Exercise goal:
Examine each line of the data. Copy those that contain the string "params".
-*-*-
-- ==== Sys2Proof/Laws/Stream.lean ====
section
/-! SUPPORT. The RLE stream as assembled packets: what stands at a header is a packet, the turn of a packet, of the packets
of a row, of all rows; and the loop's fuel. -/

namespace Sys2Proof.Machine

/-- The packet kind and count an assembled packet spells. -/
def spelledPacket : SrcPacket → Packet
  | .nop => .nop
  | .lit data => .lit (BitVec.ofNat 7 (data.length - 1))
  | .rpt count _ => .rpt (BitVec.ofNat 7 (129 - count))

/-- Headers 0x00 to 0x7F (R88). -/
theorem decodePacket_lit : ∀ n < 128, decodePacket (BitVec.ofNat 8 n) = .lit (BitVec.ofNat 7 n) := by decide
/-- The headers the assembler writes for a repeat (R93). -/
theorem decodePacket_rpt : ∀ c < 129, 2 ≤ c → decodePacket (BitVec.ofNat 8 (257 - c)) = .rpt (BitVec.ofNat 7 (129 - c)) := by decide

/-- The first byte of an assembled packet decodes to the packet it spells. -/
theorem assemble_header (p : SrcPacket) (h : p.wf = true) : ∃ rest, p.assemble = (p.assemble.headD 0) :: rest ∧ decodePacket (p.assemble.headD 0) = spelledPacket p := by
  cases p with
  | nop => exact ⟨[], rfl, rfl⟩
  | lit data =>
    simp only [SrcPacket.wf, Bool.and_eq_true, decide_eq_true_eq] at h
    exact ⟨data, rfl, decodePacket_lit _ (by omega)⟩
  | rpt c b =>
    simp only [SrcPacket.wf, Bool.and_eq_true, decide_eq_true_eq] at h
    exact ⟨[b], rfl, decodePacket_rpt _ (by omega) h.1⟩

/-- An assembled packet has the produced and source bytes of what it spells. -/
theorem assemble_counts (p : SrcPacket) (h : p.wf = true) : packetCount (spelledPacket p) = p.produced.length ∧ packetNeed (spelledPacket p) = p.assemble.length := by
  cases p with
  | nop => exact ⟨rfl, rfl⟩
  | lit data =>
    simp only [SrcPacket.wf, Bool.and_eq_true, decide_eq_true_eq] at h
    have : (data.length - 1) % 128 = data.length - 1 := Nat.mod_eq_of_lt (by omega)
    simp [spelledPacket, packetCount, packetNeed, SrcPacket.produced, SrcPacket.assemble, this]; omega
  | rpt c b =>
    simp only [SrcPacket.wf, Bool.and_eq_true, decide_eq_true_eq] at h
    have : (129 - c) % 128 = 129 - c := Nat.mod_eq_of_lt (by omega)
    simp [spelledPacket, packetCount, packetNeed, SrcPacket.produced, SrcPacket.assemble, this]; omega

theorem getElem_zero_headD (l : List Byte) (h : 0 < l.length) : l[0] = l.headD 0 := by
  cases l with
  | nil => simp at h
  | cons a l => rfl

/-- The turn of one packet that fits its row and the source. -/
theorem State.StreamOk.packet_turn {s : State} {d : Depth} (h : s.StreamOk d) (hr : s.cur.row < s.op.H) (ho : s.cur.out < s.cur.rb)
    (p : SrcPacket) (hp : p.wf = true) (h1 : s.cur.out + p.produced.length ≤ s.cur.rb)
    (h2 : s.cur.sp + p.assemble.length ≤ s.op.L) (hh : Memory.Holds s.mem (s.op.S + s.cur.sp) p.assemble) :
    ∃ t, s.streamTurn runPacket = .next t ∧ 
      t = { s with mem := t.mem, cur := ⟨s.cur.sp + p.assemble.length, s.cur.row, s.cur.out + p.produced.length, s.cur.rb⟩ } ∧
      Memory.SameOutside s.mem t.mem s.rleDst p.produced.length ∧ Memory.Holds t.mem s.rleDst p.produced := by
  obtain ⟨rest, e1, e2⟩ := assemble_header p hp
  obtain ⟨c1, c2⟩ := assemble_counts p hp
  obtain ⟨f1, f2, f3⟩ := rleFits_iff.1 h.fits
  have hlen : 0 < p.assemble.length := by rw [e1]; simp
  have hrd : Memory.read s.mem s.rleSrc = p.assemble.headD 0 := by
    have := hh 0 hlen
    rw [Nat.add_zero] at this
    rw [State.rleSrc, this, getElem_zero_headD]
  have hf : s.fetchPacket = spelledPacket p := by rw [State.fetchPacket, hrd, e2]
  have ht : s.rleTurn = .packet := by
    have h3 : s.cur.sp < s.op.L := by omega
    simp only [State.rleTurn, hr, ho, h3, not_true, if_false]
  have hsrc : firstAbsent s.params.memSize s.rleSrc 1 = none := by
    rw [firstAbsent_eq_none]; unfold State.rleSrc; omega
  have hst : s.streamTurn runPacket = runPacket (spelledPacket p) s := by simp only [State.streamTurn, ht, hsrc, hf]
  rw [hst]
  have hdst := h.dst hr h1
  have g1 : s.cur.out + packetCount (spelledPacket p) ≤ s.cur.rb := by omega
  have g2 : s.cur.sp + packetNeed (spelledPacket p) ≤ s.op.L := by omega
  have g3 : packetNeed (spelledPacket p) = 0 ∨ s.rleSrc + packetNeed (spelledPacket p) ≤ s.params.memSize := by unfold State.rleSrc; omega
  have g4 : packetCount (spelledPacket p) = 0 ∨ s.rleDst + packetCount (spelledPacket p) ≤ s.params.memSize := by omega
  cases p with
  | nop => 
    refine ⟨_, rfl, rfl, .refl _ _ _, ?_⟩
    intro k hk; simp [SrcPacket.produced] at hk
  | lit data =>
    simp only [spelledPacket] at c1 c2 g1 g2 g3 g4
    have hne : 0 < data.length := by simp only [SrcPacket.wf, Bool.and_eq_true, decide_eq_true_eq] at hp; omega
    refine ⟨_, State.runData_ok (write := Memory.copy) g1 g2 g3 g4, ?_, ?_, ?_⟩
    · simp only [State.packetDone, c1, c2]
    · simp only [State.packetDone, c1]
      intro x hx; exact Memory.read_copy_outside _ _ _ _ _ hx
    · simp only [State.packetDone, c1]
      intro k hk
      rw [Memory.read_copy _ _ _ _ _ hk]
      · have := hh (k+1) (by simp [SrcPacket.assemble]; exact hk)
        simp only [SrcPacket.assemble, List.getElem_cons_succ] at this
        rw [State.rleSrc]; simp only [SrcPacket.produced]; rw [← this]; congr 1; omega
      · simp only [SrcPacket.produced, SrcPacket.assemble, List.length_cons] at *
        unfold State.rleSrc
        omega
  | rpt c b =>
    simp only [spelledPacket] at c1 c2 g1 g2 g3 g4
    refine ⟨_, State.runData_ok (write := fun m src dst cnt => Memory.fill m (Memory.read m src) dst cnt) g1 g2 g3 g4, ?_, ?_, ?_⟩
    · simp only [State.packetDone, c1, c2]
    · simp only [State.packetDone, c1]
      intro x hx; rw [Memory.read_fill, if_neg (by omega)]
    · simp only [State.packetDone, c1]
      intro k hk
      rw [Memory.read_fill, if_pos (by omega)]
      have := hh 1 (by simp [SrcPacket.assemble])
      simp only [SrcPacket.assemble, List.getElem_cons_succ, List.getElem_cons_zero] at this
      rw [State.rleSrc, this]; simp [SrcPacket.produced]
-*-*-
Problem solution:
  have hsrc : firstAbsent s.params.memSize s.rleSrc 1 = none := by
  have g3 : packetNeed (spelledPacket p) = 0 ∨ s.rleSrc + packetNeed (spelledPacket p) ≤ s.params.memSize := by unfold State.rleSrc; omega
  have g4 : packetCount (spelledPacket p) = 0 ∨ s.rleDst + packetCount (spelledPacket p) ≤ s.params.memSize := by omega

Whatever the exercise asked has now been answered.